PERK: Long-Context Reasoning as Parameter-Efficient Test-Time Learning
Zeming Chen, Angelika Romanou, Gail Weiss, Antoine Bosselut

TL;DR
PERK introduces a scalable, parameter-efficient method for long-context reasoning that uses test-time learning with lightweight adapters, significantly improving performance over prompt-based methods while maintaining inference efficiency.
Contribution
PERK proposes a novel nested optimization approach with low-rank adapters for scalable, memory-efficient long-context reasoning during test time.
Findings
PERK achieves up to 90% performance improvement on small models.

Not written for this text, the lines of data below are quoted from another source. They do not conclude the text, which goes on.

-- ==== Sys2Proof/Safety.lean ====
section
/-! DEFINITION. The vocabulary of the claims: what an operation may change (footprints), ports that are ready for a request and what an
answer leaves in them, and the invariants of the part. -/

namespace Sys2Proof.Machine

/-! ### Footprints: what of `s` the state `t` keeps -/

/-- At most what a change of a track's mode may touch changes: the track controls, the flash unit snapshot, the conditioners, what an edge
handed on touches, and the model's choice counter (R138). This much stays as it is. -/
structure OnlyModes (s t : State) : Prop where
  clock : t.clock = s.clock
  inhibit : t.inhibit = s.inhibit
  stations : t.stations = s.stations
  outputs : t.outputs = s.outputs
  bindings : t.bindings = s.bindings
  store : t.store = s.store
  image : t.image = s.image
  maint : t.maint = s.maint
  pending : t.pending = s.pending

/-- At most what a detector event may touch changes: the conditioners, and what an edge handed on touches. -/
structure OnlyDetectors (s t : State) : Prop extends OnlyModes s t where
  tracks : t.tracks = s.tracks
  unitSnapshot : t.unitSnapshot = s.unitSnapshot
  choices : t.choices = s.choices

/-- At most what an edge handed to its consumer may touch changes: passages and their counter, head detector units, records, flash
units, the trigger list, ports and fault capture. -/
structure OnlyEdges (s t : State) : Prop extends OnlyDetectors s t where
  inputs : t.inputs = s.inputs

/-- At most the trigger list, the flash units, the record table and the ports change: what a removal without firing may touch (R129). -/
structure OnlyRemovals (s t : State) : Prop extends OnlyEdges s t where
  passages : t.passages = s.passages
  nextPassage : t.nextPassage = s.nextPassage
  heads : t.heads = s.heads
  faults : t.faults = s.faults

/-- At most the record table and the ports change: what an update of a record may touch (R77, R80, R125). -/
structure OnlyRecords (s t : State) : Prop extends OnlyRemovals s t where
  triggers : t.triggers = s.triggers
  units : t.units = s.units

/-- At most the ports change. -/
structure OnlyPorts (s t : State) : Prop extends OnlyRecords s t where
  table : t.table = s.table

/-- At most fault capture and the ports change: what raising a fault may touch (R169). -/
structure OnlyReports (s t : State) : Prop extends OnlyEdges s t where
  passages : t.passages = s.passages
  nextPassage : t.nextPassage = s.nextPassage
  heads : t.heads = s.heads
  table : t.table = s.table
  units : t.units = s.units
  triggers : t.triggers = s.triggers

/-! ### States and ports the claims speak of -/

/-- TB is counting (R2). -/
abbrev State.Running (s : State) : Prop := s.clock.power = .running

/-- A port that will execute the next frame written to it as it is completed: RUNNING, no byte or frame waiting, the reply slot empty
(R152, R155). -/
abbrev Port.Ready (x : Port) : Prop :=
  x.inReset = false ∧ x.holder = none ∧ x.holding = false ∧ x.assembler = [] ∧ x.reply = none ∧ x.executing = false

/-- A ready port after a request of it has been executed and answered (R155, R156, R159): the reply is in output if no message was in
progress and else waits, the assembler is empty, the port is ATTENDED with the deadline given. -/
def Port.answered (x : Port) (reply : List Byte) (deadline : Option Time) : Port :=
  { x with
    assembler := []
    attendance := .attended
    attendAt := deadline
    reply := some { bytes := reply, inOutput := x.inProgress.isNone }
    inProgress := if x.inProgress.isNone then some { bytes := reply, position := 0, isReply := true } else x.inProgress
    outReg := if x.inProgress.isNone then reply.head? else x.outReg }

/-- The attendance deadline a restart sets now (R159): T_ATTEND × 100 000 ahead, or none where T_ATTEND is 0. -/
def State.restarted (s : State) (p : PortId) : Option Time :=
  if Memory.read s.image (4 + portCode p) = 0 then none
  else some (s.clock.tb + BitVec.ofNat 32 ((Memory.read s.image (4 + portCode p)).toNat * 100000))

/-- The state in which port `p` has just been answered. -/
def State.answers (s : State) (p : PortId) (reply : List Byte) : State :=
  s.setPorts (s.ports.modify p fun x => x.answered reply (s.restarted p))

/-- The frame of a request of port `p` is complete and being performed (R155, step 1): what is offered to the port meanwhile waits behind
the reply. -/
def State.performing (s : State) (p : PortId) (frame : List Byte) : State :=
  s.setPorts (s.ports.modify p fun x => { x with assembler := frame, executing := true })

/-- The request of port `p` has been performed, with the outcome `s`, and is answered (R155, steps 2 to 4, R156, R159): the reply is in output
if no message was in progress and else waits, the assembler restarts, the port is ATTENDED and its deadline restarted. -/
def State.performed (s : State) (p : PortId) (reply : List Byte) : State :=
  s.setPorts (s.ports.modify p fun x => { x with
    reply := some { bytes := reply, inOutput := x.inProgress.isNone }
    inProgress := x.inProgress.or (some { bytes := reply, position := 0, isReply := true })
    outReg := if x.inProgress.isNone then reply.head? else x.outReg
    assembler := x.holder.toList, holder := none, holding := false, attendance := .attended, executing := false
    attendAt := s.restarted p })

/-- The four bytes of a TB value, most significant first (1.7). -/
def bigEndian (t : Time) : List Byte :=
  [t.extractLsb' 24 8, t.extractLsb' 16 8, t.extractLsb' 8 8, t.extractLsb' 0 8]

/-- The frame a request command writes, byte by byte (R162, R178); none for the other commands. -/
def requestBytes : Instr → Option (PortId × List Byte)
  | .nop p => some (p, [0x01, 0])
  | .subscribe p tracks classes => some (p, [0x02, 2, tracks, classes])
  | .bind p station => some (p, [0x03, 1, station])
  | .unbind p station => some (p, [0x04, 1, station])
  | .setTrackMode p track mode => some (p, [0x05, 2, track, mode])
  | .readTrack p track => some (p, [0x06, 1, track])
  | .readRecord p n => some (p, [0x07, 2, n.extractLsb' 8 8, n.extractLsb' 0 8])
  | .latestRecords p track => some (p, [0x08, 1, track])
  | .readOutputs p => some (p, [0x09, 0])
  | .tagPassage p track tag => some (p, [0x0A, 5, track] ++ bigEndian tag)
  | .relay p target bytes => some (p, [0x0B, .ofNat 8 (bytes.length + 1), target] ++ bytes)
  | .inject p track edges =>
    some (p, [0x0C, .ofNat 8 (4 * edges.length + 1), track] ++ edges.flatMap fun e =>
      [e.edge, e.offset.extractLsb' 16 8, e.offset.extractLsb' 8 8, e.offset.extractLsb' 0 8])
  | .readFaults p => some (p, [0x0D, 0])
  | .releaseFault p mask => some (p, [0x0E, 2, mask.extractLsb' 8 8, mask.extractLsb' 0 8])
  | .readTime p => some (p, [0x0F, 0])
  | _ => none

/-- Commands taken one after another: what the last answers. -/
def execAll : List Instr → State → Host.Outcome State Fault Refusal
  | [], s => .next s
  | c :: rest, s =>
    match exec c s with
    | .next t => execAll rest t
    | .fault r => .fault r
    | .refused r => .refused r

/-- The expiries of the part's own deadlines: the sixteen commands that act only at their time (R3). -/
def isExpiry : Instr → Bool
  | .filterAccept _ _ | .stuckDeadline _ _ | .injectedEdgeDelivery _ _ | .injectionStuckDeadline _ _ | .quietDeadline _
  | .windowDeadline _ _ | .wMaxDeadline _ _ | .confirmationDeadline _ | .cameraFire _ | .flashFire _ | .pulseEnd _
  | .chargeDeadline _ | .ageOutDeadline _ | .attendanceDeadline _ | .commitPage | .commitEnd => true
  | _ => false

/-- No two records of the table share a number (R82). -/
abbrev State.DistinctNumbers (s : State) : Prop := (s.table.records.map (·.number)).Nodup

/-- The oldest record of the table with a property, in creation order (R71). -/
def State.oldest (s : State) (q : HeadRecord → Bool) : Option HeadRecord := s.table.records.find? q

/-- A record after the DONE test (R79): PLANNED, not WAITING, no station PENDING and none BOOKED makes it DONE. -/
def HeadRecord.finished (r : HeadRecord) : HeadRecord :=
  if r.state = .planned ∧ r.confirmation ≠ .waiting ∧ ∀ e ∈ r.entries, e.camera ≠ .pending ∧ e.flash ≠ .booked then
    { r with state := .done }
  else r

/-- The state with the records changed one by one. -/
def State.mapRecords (s : State) (f : HeadRecord → HeadRecord) : State :=
  s.setTable { s.table with records := s.table.records.map f }

/-- The record of number `n` is changed by `f` and tested for DONE, and where that makes it DONE its RECORD_FINAL is offered (R79, R80). -/
def State.changesRecord (s : State) (n : Nat) (f : HeadRecord → HeadRecord) : State :=
  match s.oldest fun r => r.number == n with
  | none => s
  | some r =>
    let u := s.mapRecords fun o => if o.number = n then (f o).finished else o
    if (f r).state = .planned ∧ (f r).finished.state = .done then u.offerByTrack .record r.track (recordFinalNotice (f r).finished)
    else u

/-- Every record of the track still overdue becomes MISSING, in order of creation (R67): each is tested for DONE, and the passage unit
tests its close condition (R66). -/
def State.missesOverdue (s : State) (t : Track) : State :=
  (s.table.records.filter fun r => decide (r.track = t ∧ r.overdue = true)).foldl
    (fun u r => (u.changesRecord r.number fun x => { x with confirmation := .missing, confirmAt := none, overdue := false }).testClose t) s

/-! ### Removal without firing -/

/-- A station entry of record `n` after the entries `gone` have left the trigger list without firing (R129). -/
def StationEntry.without (x : StationEntry) (gone : List Entry) (n : Nat) : StationEntry :=
  { x with
    camera := if x.camera = .pending ∧ ∃ e ∈ gone, e.isCamera = true ∧ e.record = n ∧ e.station = x.station then .cancelled else x.camera
    flash := if x.flash = .booked ∧ ∃ e ∈ gone, e.isCamera = false ∧ e.record = n ∧ e.station = x.station then .cancelled else x.flash }

/-- A record after the entries `gone` have left the trigger list without firing: only a PLANNED record's entries change (R77, R129). -/
def HeadRecord.without (r : HeadRecord) (gone : List Entry) : HeadRecord :=
  if r.state = .planned then { r with entries := r.entries.map fun x => x.without gone r.number } else r

/-- The STATION_RESULT notices of one record whose entries `gone` leave the list (R125, R129, R130): station by station in ascending number,
for each station entry that this settles, to the port whose binding is lost, or else to the port that holds the station. -/
def State.tellsResults (s : State) (gone : List Entry) (lost : Option PortId) (r : HeadRecord) : State :=
  Station.all.foldl (fun u st =>
    match r.entries.find? fun x => x.station == st with
    | none => u
    | some x =>
      if r.state = .planned ∧ x.settled = false ∧ (x.without gone r.number).settled = true then
        u.offerToHolder .result (lost.or (u.bindings.get st)) (stationResultNotice r.number (x.without gone r.number))
      else u) s

/-- The flash units after the FLASH entries among `gone` have released their bookings (R111). -/
def State.unitsWithout (s : State) (gone : List Entry) : PerUnit FlashUnit :=
  .tabulate fun f => { s.units.get f with
    bookings := (s.units.get f).bookings.diff ((gone.filter fun e => e.output == .fire f).map (·.fireAt)) }

/-! ### Detectors -/

/-- The conditioner of an input of a track that is not in TEST takes a new active level (R14): the old view of the pin ends, with an inactive
edge where it was ACTIVE; and where the last sample shows the new level a filter toward it starts, which N_FILT = 0 accepts at once. The
sample of the present TB value is used up (notes/assumptions/4.md, the model's choice). -/
def State.takesNewLevel (s : State) (t : Track) (i : Input) : State :=
  let now := s.clock.tb
  let x := (s.inputs.get t).get i
  let n := (s.config t).nFilt.get i
  let quiet : Conditioner := { x with filter := none, stuckAt := none, pin := .inactive, sampleTaken := true }
  let monitor : Option Time := match i with
    | .wheel _ => some (now + BitVec.ofNat 32 ((s.config t).tStuck * 1000))
    | .beam _ => none
  let ended := if x.pin = .active then (s.setConditioner t i quiet).handEdge t i false now else s.setConditioner t i quiet
  if x.raw ≠ (s.config t).activeHigh.get i then ended
  else if n = 0 then (ended.setConditioner t i { quiet with pin := .active, stuckAt := monitor }).handEdge t i true now
  else ended.setConditioner t i { quiet with filter := some { toActive := true, t0 := now, deadline := now + BitVec.ofNat 32 n } }

/-- `u` is `s` after the events `acts`, each once, in some order. Before each the model's counter of open choices may have moved
(notes/assumptions/2.md). -/
def State.InSomeOrder (s : State) (acts : List (State → State)) (u : State) : Prop :=
  ∃ l : List ((State → State) × Nat), (l.map (·.1)).Perm acts ∧ u = l.foldl (fun w a => a.1 (w.setChoices a.2)) s

/-! ### The working image -/

/-- The bits of a byte of the working image that hold a field of R179; the others are unused (R178). -/
def fieldBits (a : Nat) : Byte :=
  if a = 0x001 then 0x03
  else if a ≤ 0x007 ∨ (0x1F0 ≤ a ∧ a ≤ 0x1F5) ∨ a = 0x1FE ∨ a = 0x1FF then 0xFF
  else if (Track.all.any fun t => decide (trackBase t ≤ a ∧ a ≤ trackBase t + 0x25)) then 0xFF
  else if (Station.all.any fun st => decide (a = stationBase st + 3)) then 0x3F
  else if (Station.all.any fun st => decide (stationBase st ≤ a ∧ a ≤ stationBase st + 0x0D)) then 0xFF
  else if (FlashId.all.any fun f => decide (a = unitBase f ∨ (unitBase f + 4 ≤ a ∧ a ≤ unitBase f + 7))) then 0xFF
  else 0

/-- Every setting that a block of the part takes from the working image is the same in `m` and in `n`: the format byte (R141), the track
blocks (R6, R47), the track snapshots with T_SETUP and the station blocks (R139), the flash unit blocks (R140), the start-live flags (R143)
and the attendance times (R159). -/
structure SameSettings (m n : Memory) : Prop where
  format : Memory.read m 0x000 = Memory.read n 0x000
  track : ∀ t, imageTrack m t = imageTrack n t
  snapshot : ∀ t, takeSnapshot m t = takeSnapshot n t
  station : ∀ st, imageStation m st = imageStation n st
  unit : ∀ u, imageUnit m u = imageUnit n u
  startLive : ∀ t, startLiveFlag m t = startLiveFlag n t
  attend : ∀ p, imageAttend m p = imageAttend n p

/-! ### Passages and heads -/

/-- A passage after an accepted wheel edge has moved its last edge time and its quiet deadline (R40): an edge stamped after the time held
does, any other leaves them. -/
def Passage.movedBy (p : Passage) (c : TrackConfig) (stamp : Time) : Passage :=
  if 0 < (stamp - p.lastEdge).toInt then
    { p with lastEdge := stamp, quietAt := some (stamp + BitVec.ofNat 32 (c.tQuiet * 10000)), quietElapsed := false }
  else p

PERK outperforms prompt-based baselines in robustness and reasoning complexity.
It scales more efficiently at inference despite memory-intensive training.
Abstract
Long-context reasoning requires accurately identifying relevant information in extensive, noisy input contexts. Previous research shows that using test-time learning to encode context directly into model parameters can effectively enable reasoning over noisy information. However, meta-learning methods for enabling test-time learning are prohibitively memory-intensive, preventing their application to long context settings. In this work, we propose PERK (Parameter Efficient Reasoning over Knowledge), a scalable approach for learning to encode long input contexts using gradient updates to a lightweight model adapter at test time. Specifically, PERK employs two nested optimization loops in a meta-training phase. The inner loop rapidly encodes contexts into a low-rank adapter (LoRA) that serves as a parameter-efficient memory module for the base model. Concurrently, the outer loop learns to…
Peer Reviews
Decision·ICLR 2026 Poster
- Paper is well written, and the results are nice - PERK demonstrates strong generalization to long context extrapolation (e.g., training on 8K, testing on 128K) and superior robustness to positional biases in the relevant information. - The idea of using a LoRA adapter as a differentiable memory module for context is a good alternative to ICL - The use of LoRA and TGU is nice, and seems well executed.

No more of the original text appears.